Vampire Week continues!
Allow me a brief moment of wistful nostalgia if you will. You will? Oh, thank you, sir or madam! See, it used to be that you could buy comics ANYWHERE. Grocery stores, drug stores, stationary stores, toy stores, tire repair shops…okay, maybe not tire repair shops, but the point is, they weren’t confined to comic book stores. They were simply regarded as another form of readable entertainment that the casual reader would, and could, pick up at any point and enjoy.
So consider that scenario as I recommend ONE single issue of Captain America to you. You don’t need to know much about Captain America going into Captain America #601, but they provide you with a recap of his origin just in case. Then…well, then things get freaky. Vampire freaky.
Cause Captain America’s not just a squeaky clean boy scout.

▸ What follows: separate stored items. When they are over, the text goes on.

theorem StoresInput.reg_other {s t : State} (h : StoresInput s t) {r : Reg} (hr : r ≠ trapReg) :
    t.reg r = s.reg r := by
  obtain ⟨c, m, before, after⟩ := h
  rw [after.reg, storeInput_eq, State.setCond_reg, State.setReg_reg_other m c hr, before.reg]

/-- The flag follows R0 under TRAP_INPUT_SETS_FLAGS and stays otherwise (R182, R186; D15). -/
theorem StoresInput.cond {s t : State} (h : StoresInput s t) :
    t.cond = s.cond ∨ (s.params.trapInputSetsFlags = true ∧ FlagOf (t.reg trapReg) t.cond) := by
  obtain ⟨c, m, before, after⟩ := h
  have r0 : t.reg trapReg = c := by
    rw [after.reg, storeInput_eq, State.setCond_reg, State.setReg_reg_same]
  have cond : t.cond = if s.params.trapInputSetsFlags then condOf c else s.cond := by
    rw [after.cond, storeInput_eq, State.setCond_cond, before.host.params, before.cond]
  rw [r0, cond]
  split
  case isTrue flags => exact .inr ⟨flags, flagOf_condOf c⟩
  case isFalse => exact .inl rfl

theorem finishGetc_storesInput (c : Word) (s : State) : StoresInput s (finishGetc c s) :=
  ⟨c, s, .refl s, setPhase_quiet .cycle _⟩

theorem finishIn_storesInput (c : Word) (s : State) : StoresInput s (finishIn c s) := by
  refine ⟨c, consoleWrite (loByte c) s, consoleWrite_quiet _ s, ?_⟩
  cases through : s.params.inFallthrough
  case false =>
    rw [finishIn_eq c s through]
    exact setPhase_quiet _ _
  case true =>
    rw [finishIn_fallthrough c s through]
    exact (setPhase_quiet _ _).trans (putspCell_quiet c _)

/-- One attempt of a read, as GETC and IN make it in the TRAP's own step: `finish` with the code if the host delivers,
else `wait` (R183). -/
def readThen (finish : Word → State → State) (wait : State → State) (s : State) : State :=
  match takeCode s with
  | (some c, s1) => finish c s1
  | (none, s1) => wait s1

theorem trapGetc_eq (s : State) : trapGetc s = readThen finishGetc (·.setPhase .getcWait) s := rfl

theorem trapIn_eq (s : State) :
    trapIn s = readThen finishIn (·.setPhase .inWait) (consoleWriteAll Config.inPrompt s) := rfl

/-- An attempt of a read that waits quietly either is quiet or stores the code. -/
theorem readThen_cases {finish : Word → State → State} {wait : State → State}
    (stores : ∀ c s, StoresInput s (finish c s)) (waits : ∀ s, Quiet s (wait s)) (s : State) :
    Quiet s (readThen finish wait s) ∨ StoresInput s (readThen finish wait s) := by
  have ask := takeCode_quiet s
  unfold readThen
  split
  case h_1 c s1 e =>
    rw [e] at ask
    exact .inr (ask.storesInput (stores c s1))
  case h_2 s1 e =>
    rw [e] at ask
    exact .inl (ask.trans (waits s1))

theorem trapGetc_cases (s : State) : Quiet s (trapGetc s) ∨ StoresInput s (trapGetc s) :=
  readThen_cases finishGetc_storesInput (setPhase_quiet .getcWait) s

theorem trapIn_cases (s : State) : Quiet s (trapIn s) ∨ StoresInput s (trapIn s) := by
  have prompt := consoleWriteAll_quiet Config.inPrompt s
  rw [trapIn_eq]
  exact (readThen_cases finishIn_storesInput (setPhase_quiet .inWait) _).imp prompt.trans prompt.storesInput

/-- Everything the service of vector `v` can do (R180, R190): quiet changes only, or GETC or IN stores a code, or the
run ends with the notice. -/
theorem trapService_cases (v : BitVec 8) (s : State) :
    Quiet s (trapService v s) ∨
    ((v = vecGetc ∨ v = vecIn) ∧ StoresInput s (trapService v s)) ∨
    (v ∉ [vecGetc, vecOut, vecPuts, vecIn, vecPutsp] ∧
      trapService v s = (consoleWriteAll Config.haltNotice s).setRun .halted) := by
  unfold trapService
  split_ifs with getc out puts inp putsp
  · exact (trapGetc_cases s).imp_right fun stores => .inl ⟨.inl getc, stores⟩
  · exact .inl (consoleWrite_quiet _ s)
  · exact .inl (putsCell_quiet _ s)
  · exact (trapIn_cases s).imp_right fun stores => .inl ⟨.inr inp, stores⟩
  · exact .inl (putspCell_quiet _ s)
  all_goals exact .inr (.inr ⟨by simp [getc, out, puts, inp, putsp], rfl⟩)
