-- ==== Sys2Proof/Tests/Slice0.lean ====
section
/-! SUPPORT. Tests: expected values are the rows of spec/95_test_vectors.md (named in the comments) and of
spec/opcode_table.json; and, for each obligation with hypotheses, a state that meets them. -/

namespace Sys2Proof.Tests

open Sys2Proof.Machine

/-! ## Small states -/

/-- `CFG_RECOGNISED = {0, 1}` with the given `CFG_ACTION(1)` (V-C6, V-C7). -/
def cfgOne (act : CfgAction) : Config := { Config.default with cfgExtra := [(1, act)] }

/-- A read of `n` bytes latched, with these levels. -/
def latched (k : Config) (x : LineLevels) (n : Fin 11) (b : Frame) : State :=
  { State.resetWith k with phase := .decoding, lines := x, fn := n, fb := b }

/-- A Resolved cycle after `w` writes. -/
def resolved (m : Mapped) (t : Nat) (v : Value) (w : BitVec 2) (x : LineLevels) : State :=
  { State.reset with
    phase := .resolved, wseq := w, lines := x, result := { mapped := m, t := some t, v := some v } }

/-- A Rejected cycle. -/
def rejected (e : ErrOutcome) (v : Option Value) : State :=
  { State.reset with phase := .rejected, result := { mapped := .err e, t := some 8, v := v } }

/-- A waiting block with bytes received and inputs to come. -/
def waiting (residual : List Byte) (inputs : List Input) : State :=
  { State.reset with residual := residual, inputs := inputs }

/-- The next state of an answer, in a form `decide` can compare. -/
def nextState : Answer → Option State
  | .next t => some t
  | .fault _ => none
  | .refused _ => none

/-- The stop of an answer. -/
def stopped : Answer → Option (Fault ⊕ Refusal)
  | .next _ => none
  | .fault f => some (.inl f)
  | .refused r => some (.inr r)

def blank : Frame := Vector.replicate 10 0

/-- `SEL EMS,1`, `SEL DFS,16`, `SLEEP`, the config frame of sub-opcode 1, reserved group 2 index 0. -/
def fEms1 : Frame := #v[0x31, 0x31, 0x30, 0x30, 0x30, 0x30, 0x30, 0x30, 0x0D, 0x0A]
def fDfs16 : Frame := #v[0x31, 0x31, 0x30, 0x31, 0x31, 0x31, 0x31, 0x31, 0x0D, 0x0A]
def fSleep : Frame := #v[0x31, 0x30, 0x30, 0x30, 0x30, 0x30, 0x30, 0x30, 0x0D, 0x0A]
def fCfg1 : Frame := #v[0x31, 0x30, 0x30, 0x30, 0x30, 0x30, 0x30, 0x31, 0x0D, 0x0A]
def fRsv : Frame := #v[0x31, 0x31, 0x31, 0x30, 0x30, 0x30, 0x30, 0x30, 0x0D, 0x0A]
/-- V-P9: nine digits, leading 0. V-P7: nine digits, over-wide. V-P2: a sign. V-F5: no terminator. -/
def fNine : Frame := #v[0x30, 0x31, 0x31, 0x30, 0x30, 0x30, 0x30, 0x30, 0x30, 0x0D]
def fWide : Frame := #v[0x31, 0x31, 0x30, 0x30, 0x30, 0x30, 0x30, 0x30, 0x31, 0x0D]
def fSign : Frame := #v[0x2B, 0x31, 0x30, 0x30, 0x30, 0x30, 0x30, 0x30, 0x0D, 0x0A]
def fNoTerm : Frame := #v[0x31, 0x31, 0x30, 0x30, 0x30, 0x30, 0x30, 0x30, 0x31, 0x31]
/-- V-F4: LF first. V-P6: prefix stops at x. V-P10: t = 1. -/
def fLf : Frame := #v[0x0A, 0x31, 0x31, 0x30, 0x30, 0x30, 0x30, 0x30, 0x30, 0x0D]
def fPrefix : Frame := #v[0x31, 0x30, 0x30, 0x30, 0x30, 0x30, 0x30, 0x78, 0x0D, 0x0A]
def fOne : Frame := #v[0x31, 0x0D, 0x0A, 0x31, 0x31, 0x30, 0x30, 0x30, 0x30, 0x30]

/-! ## WellFormed refuses an ill-formed term for each of its checks -/

theorem test_wf_refuses_cfg_of_sleep : (Instr.cfg 0).wf (cfgOne .clearAll) = false := by decide
theorem test_wf_refuses_cfg_unrecognised : (Instr.cfg 1).wf Config.default = false := by decide
theorem test_wf_refuses_unknown_recognised : (Instr.cfgUnknown 1).wf (cfgOne .noWrite) = false := by decide
theorem test_wf_refuses_unknown_sleep : (Instr.cfgUnknown 0).wf Config.default = false := by decide
theorem test_wf_accepts :
    (Instr.cfg 1).wf (cfgOne .clearAll) = true ∧ (Instr.cfgUnknown 1).wf Config.default = true ∧
      Instr.sleep.wf Config.default = true ∧ (Instr.overWide 0xFF).wf Config.default = true := by decide

/-- R9: LINE_ADDR is injective and has no channel 0. -/
theorem test_lineAddr_constraint :
    lineAddrOk (Vector.ofFn (fun k => ⟨k.val / 16, k.val % 16 + 1⟩)) = true ∧
    lineAddrOk (Vector.replicate 34 ⟨0, 1⟩) = false ∧
    lineAddrOk (Vector.ofFn (fun k => ⟨0, k.val⟩)) = false := by decide

/-! ## Decoding, one word for every constructor (V-S1 to V-S32, V-C1, V-C5, V-C6, V-R2, V-R3, V-P5, V-P7) -/

theorem test_decode_sel_ems :
    decode Config.default 10 #v[0x31, 0x31, 0x30, 0x30, 0x30, 0x30, 0x30, 0x30, 0x0D, 0x0A] = .instr .selEms1 ∧
    decode Config.default 10 #v[0x31, 0x31, 0x30, 0x30, 0x30, 0x30, 0x30, 0x31, 0x0D, 0x0A] = .instr .selEms2 ∧
    decode Config.default 10 #v[0x31, 0x31, 0x30, 0x30, 0x30, 0x30, 0x31, 0x30, 0x0D, 0x0A] = .instr .selEms3 ∧
    decode Config.default 10 #v[0x31, 0x31, 0x30, 0x30, 0x30, 0x30, 0x31, 0x31, 0x0D, 0x0A] = .instr .selEms4 ∧
    decode Config.default 10 #v[0x31, 0x31, 0x30, 0x30, 0x30, 0x31, 0x30, 0x30, 0x0D, 0x0A] = .instr .selEms5 ∧
    decode Config.default 10 #v[0x31, 0x31, 0x30, 0x30, 0x30, 0x31, 0x30, 0x31, 0x0D, 0x0A] = .instr .selEms6 ∧
    decode Config.default 10 #v[0x31, 0x31, 0x30, 0x30, 0x30, 0x31, 0x31, 0x30, 0x0D, 0x0A] = .instr .selEms7 ∧
    decode Config.default 10 #v[0x31, 0x31, 0x30, 0x30, 0x30, 0x31, 0x31, 0x31, 0x0D, 0x0A] = .instr .selEms8 ∧
    decode Config.default 10 #v[0x31, 0x31, 0x30, 0x30, 0x31, 0x30, 0x30, 0x30, 0x0D, 0x0A] = .instr .selEms9 ∧
    decode Config.default 10 #v[0x31, 0x31, 0x30, 0x30, 0x31, 0x30, 0x30, 0x31, 0x0D, 0x0A] = .instr .selEms10 ∧
    decode Config.default 10 #v[0x31, 0x31, 0x30, 0x30, 0x31, 0x30, 0x31, 0x30, 0x0D, 0x0A] = .instr .selEms11 ∧
    decode Config.default 10 #v[0x31, 0x31, 0x30, 0x30, 0x31, 0x30, 0x31, 0x31, 0x0D, 0x0A] = .instr .selEms12 ∧
    decode Config.default 10 #v[0x31, 0x31, 0x30, 0x30, 0x31, 0x31, 0x30, 0x30, 0x0D, 0x0A] = .instr .selEms13 ∧
    decode Config.default 10 #v[0x31, 0x31, 0x30, 0x30, 0x31, 0x31, 0x30, 0x31, 0x0D, 0x0A] = .instr .selEms14 ∧
    decode Config.default 10 #v[0x31, 0x31, 0x30, 0x30, 0x31, 0x31, 0x31, 0x30, 0x0D, 0x0A] = .instr .selEms15 ∧
    decode Config.default 10 #v[0x31, 0x31, 0x30, 0x30, 0x31, 0x31, 0x31, 0x31, 0x0D, 0x0A] = .instr .selEms16 := by
  decide
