-- ==== Sys2Proof/Machine/Transport.lean ====
section
/-!
DEFINITION. The LCD 4-bit parallel transport layer (spec/40_transport.md R51 to R55): `sendNibble` and `sendByte` as their expansions
into primitive actions, and the meanings of SENDNIB, SENDBYTE and of the bus-level encodings BUSWORD and BYTEPAIR.
-/

namespace Sys2Proof.Machine

/-- `sendNibble(n, rs)` (R51): the three line drives, then the enable pulse with its setup, pulse and hold times. -/
def sendNibbleActions (cfg : Config) (rs : RegSel) (n : Nibble) : List Action :=
  [ .drive .rs (levelOfBit (rsBit rs)), .drive .rw 0, .drive .db n, .wait cfg.tSu,
    .drive .e 1, .wait cfg.tPw, .drive .e 0, .wait cfg.tH ]

/-- `sendByte(v, rs)` (R53): the settle delay, then the high nibble, then the low nibble, with the same register-select. -/
def sendByteActions (cfg : Config) (rs : RegSel) (v : Byte) : List Action :=
  .wait cfg.tSettle :: (sendNibbleActions cfg rs (highNibble v) ++ sendNibbleActions cfg rs (lowNibble v))

/-- BUSWORD: the enable pulse that carries the word (R42; DEDUCED, log entry 21). -/
def execBusWord (rs : RegSel) (n : Nibble) (s : State) : Result := runActions (sendNibbleActions s.cfg rs n) s

/-- BYTEPAIR: the byte as its two bus words, which the block sends only through `sendByte` (R43, R54). -/
def execBytePair (rs : RegSel) (v : Byte) (s : State) : Result := runActions (sendByteActions s.cfg rs v) s

/-- SENDNIB rs, n (R51). -/
def execSendNib (rs : RegSel) (n : Nibble) (s : State) : Result := runActions (sendNibbleActions s.cfg rs n) s

/-- SENDBYTE rs, v (R53). -/
def execSendByte (rs : RegSel) (v : Byte) (s : State) : Result := runActions (sendByteActions s.cfg rs v) s

end Sys2Proof.Machine
end

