-- ==== Sys2Proof/Machine/Step.lean ====
section
/-!
DEFINITION. One step: a reset the platform asks for, at the point of the step at which it falls; else the next operation of the
script, where there is one; else one primitive action of the block's own program (spec/10_state.md R20, spec/30_encoding.md R48, spec/70_reset_and_hazards.md R93).
-/

namespace Sys2Proof.Machine

/-- Decode and run the script's next operation, or refuse it by name (R50; DESIGN CHOICE, log entry 3). -/
def scriptStep (op : Encoded) (rest : List Encoded) (s : State) : Host.Outcome State Fault Refusal :=
  match decode op with
  | .ok i      => exec i (s.setScript rest)
  | .error err => .refused (.badScript err)

/-- THE STEP. A configuration the spec does not admit is refused before anything runs (R6). A reset abandons what the step has begun
and resets the block (R93). -/
def step (s : State) : Host.Outcome State Fault Refusal :=
  if configOk s.cfg then
    match s.env.reset with
    | some p => andThen (abandoned p s) (fun u => .next (takeReset u))
    | none   =>
      match s.script with
      | op :: rest => scriptStep op rest s
      | []         => programStep s
  else .refused .badConfiguration

/-- The state whose next step runs the instruction of a word numbered as spec/opcode_table.json numbers its bits: the word's
encoded form stands first in the script, and no reset is asked for. -/
def State.withFetchWord (s : State) (nbits w : Nat) : State :=
  { s with script := tableItem nbits w :: s.script, env := s.env.resetTaken }

end Sys2Proof.Machine
end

He’s a squeaky clean boy scout who occasionally gets his shield dirty with vampire blood. Yup, that’s Captain America decapitating a vampire with his shield. If your response was, “That’s awesome!” congrats, you’ll love this comic book.
In this tale by Ed Brubaker and Gene Colan, someone’s turning US troops into vampires.
Captain America and his sidekick Bucky (no, not Buffy…nerds), learn that it’s not their first suspect Baron Blood (a Nazi Vampire…or is he a Vampire Nazi?), nor is it their second suspect, a Hollywood starlet on the USO tour.

Nope, it’s a creepy, long-dead village girl (isn’t it always?).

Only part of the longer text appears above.